Today, UBS expounded their thinking on lithium minerals prices and downgraded heavyweight Pilbara Minerals (ASX: PLS) in the process.
Much of UBS’s recent analysis has been aimed at formulating a likely bottom in spodumene prices from the evolving lithium minerals demand-supply environment over the next three years. Spodumene is a lithium ore produced by Australian suppliers like Pilbara Minerals, Mineral Resources (ASX: MIN), IGO (ASX: IGO), Core Lithium (ASX: CXO), and Liontown Resources (ASX: LTR).
Many lithium bulls argue there’s going to be so much demand for lithium minerals due to the switch to EVs and battery storage, that it’s just a matter of time until the current destocking cycle at Chinese battery manufacturers ceases, and prices resume their longer term uptrend.
UBS acknowledges in the longer term “It is hard to be all-out negative on a market that even on conservative estimates is expected to grow 2-3x by the end of 2030”, but in the short-to-medium term, the demand-supply dynamics aren’t so rosy.
To put some numbers to this narrative. UBS believes the demand side is likely to grow by around 25% in 2024, but supply is expected to grow 40%. The major driving force in supply is substantial expected growth in lepidolite production. China has vast reserves of lepidolite which is an alternative lithium ore to the better known spodumene.
UBS forecasts Chinese lepidolite production will increase from 130 kt this year to 189 kt in 2024, and 282 kt in 2025. It is going to be the marginal cost of production of Chinese lepidolite producers which largely determines the prevailing price for other lithium minerals in the near term.
UBS pegs this at around 80,000 RMB/t, and speculates that this could translate to a spodumene concentrate 6% price of around US$800/t. To put this into perspective, that’s roughly a little more than half of the current spodumene spot price.

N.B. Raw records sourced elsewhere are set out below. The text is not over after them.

/-- R67, R70: a read of RAM or save storage returns the value of the most recent write to the same cell, and a write leaves
every other cell, and every byte of program storage, alone. -/
def Obligations.ReadsReturnTheLastWrite : Prop :=
  ∀ (a b : Word) (v : Byte) (s : State),
    (sameCell a b = true → (busRead b (busWrite a v s)).1 = v) ∧
      (sameCell a b = false → storable b = true → (busRead b (busWrite a v s)).1 = (busRead b s).1)

/-- R62, R63: both 16-bit reads are two bus reads, the low byte first; Read16 takes the high byte from the next address modulo
2^16 and Read16PW from the next address within the page of `a`. -/
def Obligations.SixteenBitReads : Prop :=
  ∀ (a : Word) (s : State),
    let lo := busRead a s
    (let hi := busRead (BitVec.ofNat 16 ((a.toNat + 1) % 0x10000)) lo.2
     read16 a s = (wordOf hi.1 lo.1, hi.2)) ∧
    (let hi := busRead (wordOf (hi8 a) (lo8 a + 1)) lo.2
     read16PW a s = (wordOf hi.1 lo.1, hi.2))

/-! ## Addressing modes -/

/-- R127 to R135 and R139: the effective address and the page-cross flag of the modes that read no pointer, each leaving the
state as it was. -/
def Obligations.DirectModesResolve : Prop :=
  ∀ (s : State) (b : Byte) (w : Word),
    resolve .implied s = ⟨.none, false, s⟩ ∧ resolve .accumulator s = ⟨.acc, false, s⟩ ∧
    (∃ a, resolve (.immediate b) s = ⟨.imm a b, false, s⟩ ∧ a.toNat = (s.pc.toNat + 1) % 0x10000) ∧
    (∃ a, resolve (.zeroPage b) s = ⟨.mem a, false, s⟩ ∧ a.toNat = b.toNat) ∧
    (∃ a, resolve (.zeroPageX b) s = ⟨.mem a, false, s⟩ ∧ a.toNat = (b.toNat + s.x.toNat) % 256) ∧
    (∃ a, resolve (.zeroPageY b) s = ⟨.mem a, false, s⟩ ∧ a.toNat = (b.toNat + s.y.toNat) % 256) ∧
    resolve (.absolute w) s = ⟨.mem w, false, s⟩ ∧
    (∃ a, resolve (.absoluteX w) s = ⟨.mem a, decide (a.toNat / 256 ≠ w.toNat / 256), s⟩ ∧
      a.toNat = (w.toNat + s.x.toNat) % 0x10000) ∧
    (∃ a, resolve (.absoluteY w) s = ⟨.mem a, decide (a.toNat / 256 ≠ w.toNat / 256), s⟩ ∧
      a.toNat = (w.toNat + s.y.toNat) % 0x10000) ∧
    (∃ a, resolve (.relative b) s = ⟨.mem a, false, s⟩ ∧
      (a.toNat : Int) = ((s.pc.toNat : Int) + 2 + b.toInt) % 0x10000)

/-- R137, R138: the two indirect zero-page modes take their pointer's high byte from `(p + 1) mod 256` in page zero, and
change nothing. R136: JMP's indirect mode takes its high byte from the page of its pointer. -/
def Obligations.IndirectModesResolve : Prop :=
  ∀ (s : State) (b : Byte) (w : Word),
    (∃ a, resolve (.indexedIndirect b) s = ⟨.mem a, false, s⟩ ∧
      a.toNat = (zeroPageByte s (b.toNat + s.x.toNat)).toNat + 256 * (zeroPageByte s (b.toNat + s.x.toNat + 1)).toNat) ∧
    (∃ base a, resolve (.indirectIndexed b) s = ⟨.mem a, decide (a.toNat / 256 ≠ base / 256), s⟩ ∧
      base = (zeroPageByte s b.toNat).toNat + 256 * (zeroPageByte s (b.toNat + 1)).toNat ∧
      a.toNat = (base + s.y.toNat) % 0x10000) ∧
    (let lo := busRead w s
     let hi := busRead (wordOf (hi8 w) (lo8 w + 1)) lo.2
     resolve (.indirect w) s = ⟨.mem (wordOf hi.1 lo.1), false, hi.2⟩)

/-! ## The stack -/

/-- R143: a push writes at `0x0100 | SP` and then decrements SP; a pull increments SP and then reads there; both wrap modulo
256, so 256 pushes return SP to its start and 257 leave it one below, and a pull after a push gives the byte and SP back. -/
def Obligations.PushesWrapTheStackPointer : Prop :=
  ∀ (s : State) (v : Byte) (bs : List Byte),
    MemoryStored s (push v s) (0x0100 ||| zext16 s.sp) v ∧
    push v s = { s with ram := (push v s).ram, sp := s.sp - 1 } ∧
    pull s = (s.peek (0x0100 ||| zext16 (s.sp + 1)), { s with sp := s.sp + 1 }) ∧
    (pull (push v s)).1 = v ∧ (pull (push v s)).2.sp = s.sp ∧
    (pushAll bs s).sp.toNat = (s.sp.toNat + 256 * bs.length - bs.length) % 256 ∧
    (bs.length = 256 → (pushAll bs s).sp = s.sp) ∧ (bs.length = 257 → (pushAll bs s).sp = s.sp - 1)

/-! ## Loads, stores and transfers (41_) -/

/-- R150, R151, R152, R297: LDA, LDX, LDY and LAX write the operand to their registers and to N and Z, and nothing else. -/
def Obligations.LoadsWriteTheirRegisters : Prop :=
  ∀ (i : Instr) (s : State), i.mnemonic ∈ [Mnemonic.lda, .ldx, .ldy, .lax] →
    EncodedAs i.mnemonic ∧
    ∃ t, exec i s = .next t ∧
      t.a = (if i.mnemonic ∈ [Mnemonic.lda, .lax] then operandOf i s else s.a) ∧
      t.x = (if i.mnemonic ∈ [Mnemonic.ldx, .lax] then operandOf i s else s.x) ∧
      t.y = (if i.mnemonic = .ldy then operandOf i s else s.y) ∧ t.sp = s.sp ∧
      NZof t (operandOf i s) ∧ FlagsKept s t [.n, .z] ∧ NextInLine i s t ∧ MemoryKept s t ∧
      t.events = s.events ++ eventAt .rd (eaOf i s) (operandOf i s) ∧ RecordsKept s t

/-- R153, R154, R155, R298: STA, STX, STY and SAX write their register at the effective address without reading it, and
change no register and no flag. -/
def Obligations.StoresWriteTheirByte : Prop :=
  ∀ (i : Instr) (s : State), i.mnemonic ∈ [Mnemonic.sta, .stx, .sty, .sax] →
    EncodedAs i.mnemonic ∧
    ∃ t a, exec i s = .next t ∧ eaOf i s = .mem a ∧
      (let v := if i.mnemonic = .sta then s.a else if i.mnemonic = .stx then s.x
        else if i.mnemonic = .sty then s.y else s.a &&& s.x
       MemoryStored s t a v ∧ t.events = s.events ++ eventOf .wr a v) ∧
      RegistersKept s t ∧ t.p = s.p ∧ NextInLine i s t ∧ RecordsKept s t

/-- R156 to R161: the six transfers copy one register to another and set N and Z from it, but TXS writes no flag. -/
def Obligations.TransfersCopyARegister : Prop :=
  ∀ (i : Instr) (s : State), i.mnemonic ∈ [Mnemonic.tax, .tay, .txa, .tya, .tsx, .txs] →
    EncodedAs i.mnemonic ∧
    ∃ t, exec i s = .next t ∧
      t.a = (if i.mnemonic = .txa then s.x else if i.mnemonic = .tya then s.y else s.a) ∧
      t.x = (if i.mnemonic = .tax then s.a else if i.mnemonic = .tsx then s.sp else s.x) ∧
      t.y = (if i.mnemonic = .tay then s.a else s.y) ∧ t.sp = (if i.mnemonic = .txs then s.x else s.sp) ∧
      (i.mnemonic = .txs → t.p = s.p) ∧
      (i.mnemonic ≠ .txs → FlagsKept s t [.n, .z] ∧
        NZof t (if i.mnemonic ∈ [Mnemonic.tax, .tay] then s.a else if i.mnemonic = .txa then s.x
          else if i.mnemonic = .tya then s.y else s.sp)) ∧
      NextInLine i s t ∧ MemoryKept s t ∧ t.events = s.events ∧ RecordsKept s t

/-! ## Arithmetic and logic (42_) -/

/-- R180, R182, R184, R185, R301: ADC and SBC. The result is the 9-bit sum of A, the operand (complemented for SBC) and C;
V is set iff the two agree in sign and the result differs. D has no part in it. -/
def Obligations.AddAndSubtractWithCarry : Prop :=
  ∀ (i : Instr) (s : State), i.mnemonic ∈ [Mnemonic.adc, .sbc] →
    EncodedAs i.mnemonic ∧
    ∃ t, exec i s = .next t ∧
      (let m := if i.mnemonic = .adc then operandOf i s else operandOf i s ^^^ 0xFF
       let sum := s.a.toNat + m.toNat + (s.flag .c).toNat
       t.a.toNat = sum % 256 ∧ t.flag .c = decide (255 < sum) ∧
       t.flag .v = (decide (s.a.msb = m.msb) && decide (t.a.msb ≠ s.a.msb))) ∧
      NZof t t.a ∧ t.x = s.x ∧ t.y = s.y ∧ t.sp = s.sp ∧ FlagsKept s t [.c, .v, .n, .z] ∧ NextInLine i s t ∧
      MemoryKept s t ∧ t.events = s.events ++ eventAt .rd (eaOf i s) (operandOf i s) ∧ RecordsKept s t

/-- R183: SBC as a subtraction. With carry-in 1 it computes `a - m` modulo 256 and sets `C = (a >= m)`; with carry-in 0 it
computes `a - m - 1` and sets `C = (a >= m + 1)`, with `m + 1` taken without wrap. -/
def Obligations.SubtractIsSubtraction : Prop :=
  ∀ (i : Instr) (s : State), i.mnemonic = .sbc →
    ∃ t, exec i s = .next t ∧
      (s.flag .c = true → t.a = s.a - operandOf i s ∧ t.flag .c = decide ((operandOf i s).toNat ≤ s.a.toNat)) ∧
      (s.flag .c = false → t.a = s.a - operandOf i s - 1 ∧ t.flag .c = decide ((operandOf i s).toNat + 1 ≤ s.a.toNat))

It's worth considering the costs of production of local producers, and their likely profitability under such a scenario. Of course, UBS is just one broker, and there’s no guarantee that they’ll be right with their low-price projections.
As a result of increased supply from Chinese lepidolite producers, as well as contribution from Chinese-backed African spodumene producers, and against a backdrop of “weaker demand”, UBS has downgraded their price forecasts for lithium prices by 45% in 2024, 35% in 2025, and by 23% in 2026.

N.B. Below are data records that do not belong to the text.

-- ==== Sys2Proof/Laws/Word.lean ====
section
/-!
SUPPORT. Splitting a word into its bytes and joining them again.
-/

namespace Sys2Proof

@[simp] theorem lo8_wordOf (hi lo : Byte) : lo8 (wordOf hi lo) = lo := by
  apply BitVec.eq_of_getLsbD_eq
  intro i hi
  simp [BitVec.getLsbD_append, hi]

@[simp] theorem hi8_wordOf (hi lo : Byte) : hi8 (wordOf hi lo) = hi := by
  apply BitVec.eq_of_getLsbD_eq
  intro i hi
  simp [BitVec.getLsbD_append, hi]

@[simp] theorem wordOf_hi8_lo8 (w : Word) : wordOf (hi8 w) (lo8 w) = w := by
  apply BitVec.eq_of_getLsbD_eq
  intro i hi
  simp only [BitVec.getLsbD_append, BitVec.getLsbD_extractLsb']
  by_cases h : i < 8
  · simp [h]
  · have h1 : i - 8 < 8 := by omega
    have h2 : 8 + (i - 8) = i := by omega
    simp [h, h1, h2]

theorem toNat_wordOf (hi lo : Byte) : (wordOf hi lo).toNat = lo.toNat + 256 * hi.toNat := by
  have := hi.isLt
  have := lo.isLt
  simp only [wordOf, BitVec.toNat_append]
  rw [Nat.shiftLeft_eq, Nat.mul_comm, ← Nat.two_pow_add_eq_or_of_lt (i := 8) lo.isLt]
  omega

theorem toNat_hi8 (w : Word) : (hi8 w).toNat = w.toNat / 256 := by
  have := w.isLt
  simp [BitVec.extractLsb'_toNat, Nat.shiftRight_eq_div_pow]
  omega

theorem toNat_zext16 (b : Byte) : (zext16 b).toNat = b.toNat := by
  have := b.isLt
  simp
  omega

theorem lo8_add_one (w : Word) : lo8 (w + 1) = lo8 w + 1 := by
  apply BitVec.eq_of_toNat_eq
  simp [BitVec.toNat_add, BitVec.extractLsb'_toNat]

end Sys2Proof
end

According to UBS, lower lithium minerals prices will likely result in a potential halving in ASX lithium company profits in FY2025. In terms of overall share price impact, ASX listed lithium company valuations need to be pared back by “8-19%”. UBS provided specific analysis on Pilbara Minerals, IGO, and Mineral Resources:
Rating: Downgraded from “Neutral” to “Sell”
Price target: $3.05 from $3.75
Earnings per share (EPS): -37.8% in FY24, -68.7% in FY25, -51.4% in FY26
Commentary: Market may respond negatively to pricing of the company’s spodumene product, especially against a backdrop of substantial capex expenditure and lower operating cash flow resulting in a lower cash balance.
Rating: Retained at “Buy”
Price target: $10.50 from $12.00
Earnings per share (EPS): -13.6% in FY24, -50.5% in FY25, -37.5% in FY26
Commentary: Still potential upside of around “20%” at lowered price target. IGO may be able to “reset the story” on incoming CEO and Cosmos (nickel) update. Key risk is how partners manage Talison and Greenbushes through the current weaker market pricing cycle.

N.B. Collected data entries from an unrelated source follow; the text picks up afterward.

@[simp] theorem busRead_a (a : Word) (s : State) : (busRead a s).2.a = s.a := by
  rcases busRead_state a s with h | ⟨_, h⟩ | h <;> rw [h] <;> rfl
@[simp] theorem busRead_x (a : Word) (s : State) : (busRead a s).2.x = s.x := by
  rcases busRead_state a s with h | ⟨_, h⟩ | h <;> rw [h] <;> rfl
@[simp] theorem busRead_y (a : Word) (s : State) : (busRead a s).2.y = s.y := by
  rcases busRead_state a s with h | ⟨_, h⟩ | h <;> rw [h] <;> rfl
@[simp] theorem busRead_sp (a : Word) (s : State) : (busRead a s).2.sp = s.sp := by
  rcases busRead_state a s with h | ⟨_, h⟩ | h <;> rw [h] <;> rfl
@[simp] theorem busRead_p (a : Word) (s : State) : (busRead a s).2.p = s.p := by
  rcases busRead_state a s with h | ⟨_, h⟩ | h <;> rw [h] <;> rfl
@[simp] theorem busRead_pc (a : Word) (s : State) : (busRead a s).2.pc = s.pc := by
  rcases busRead_state a s with h | ⟨_, h⟩ | h <;> rw [h] <;> rfl
@[simp] theorem busRead_cyc (a : Word) (s : State) : (busRead a s).2.cyc = s.cyc := by
  rcases busRead_state a s with h | ⟨_, h⟩ | h <;> rw [h] <;> rfl
@[simp] theorem busRead_ram (a : Word) (s : State) : (busRead a s).2.ram = s.ram := by
  rcases busRead_state a s with h | ⟨_, h⟩ | h <;> rw [h] <;> rfl
@[simp] theorem busRead_sram (a : Word) (s : State) : (busRead a s).2.sram = s.sram := by
  rcases busRead_state a s with h | ⟨_, h⟩ | h <;> rw [h] <;> rfl
@[simp] theorem busRead_apu (a : Word) (s : State) : (busRead a s).2.apu = s.apu := by
  rcases busRead_state a s with h | ⟨_, h⟩ | h <;> rw [h] <;> rfl
@[simp] theorem busRead_diag (a : Word) (s : State) : (busRead a s).2.diag = s.diag := by
  rcases busRead_state a s with h | ⟨_, h⟩ | h <;> rw [h] <;> rfl
@[simp] theorem busRead_run (a : Word) (s : State) : (busRead a s).2.run = s.run := by
  rcases busRead_state a s with h | ⟨_, h⟩ | h <;> rw [h] <;> rfl
@[simp] theorem busRead_prg (a : Word) (s : State) : (busRead a s).2.prg = s.prg := by
  rcases busRead_state a s with h | ⟨_, h⟩ | h <;> rw [h] <;> rfl
@[simp] theorem busRead_cfg (a : Word) (s : State) : (busRead a s).2.cfg = s.cfg := by
  rcases busRead_state a s with h | ⟨_, h⟩ | h <;> rw [h] <;> rfl

/-- A read only appends to EVENTS (R46). -/
theorem busRead_events (a : Word) (s : State) : ∃ es, (busRead a s).2.events = s.events ++ es := by
  rcases busRead_state a s with h | ⟨reg, h⟩ | h
  · exact ⟨[], by rw [h]; simp⟩
  · exact ⟨[⟨.rd, reg, (busRead a s).1⟩], by rw [h]; rfl⟩
  · exact ⟨[⟨.rd, a, (busRead a s).1⟩], by rw [h]; rfl⟩

/-- A read of a RAM cell (R52). -/
theorem busRead_of_ram {a : Word} {i : Nat} (h : busTarget a = .ram i) (s : State) :
    busRead a s = (Memory.read s.ram i, s) := by
  simp [busRead, h]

Rating: Retained at “Sell”
Price target: $49.00 from $53.00
Earnings per share (EPS): -39.6% in FY24, -50.9% in FY25, -32.0% in FY26
Commentary: Iron ore prices are trading around 30% above UBS’s estimate, so “improved earnings” in this division “could offset the weaker lithium business”.
Any demand-supply environment is dynamic as participants constantly respond to their own economics and the prevailing market price.
I’ve mentioned a few times in lithium market-related articles that the cure for high commodity prices is high commodity prices. This is an old saying explaining the commodity price cycle. Basically, it means, when prices for a commodity are high, it encourages greater supply, which usually brings the market back into equilibrium and pares back prices.
The opposite is also true. A lower commodity price tends to subdue production and this can help support prices. On this point, UBS notes a supply side response to lower lithium minerals prices “should see a supply response in some form”. This could be fewer approvals for new lithium projects and the scaling back or cancellation of production increases at existing projects.
Ultimately, UBS says that Chinese production and refining capacity remains the key driving force in the lithium market.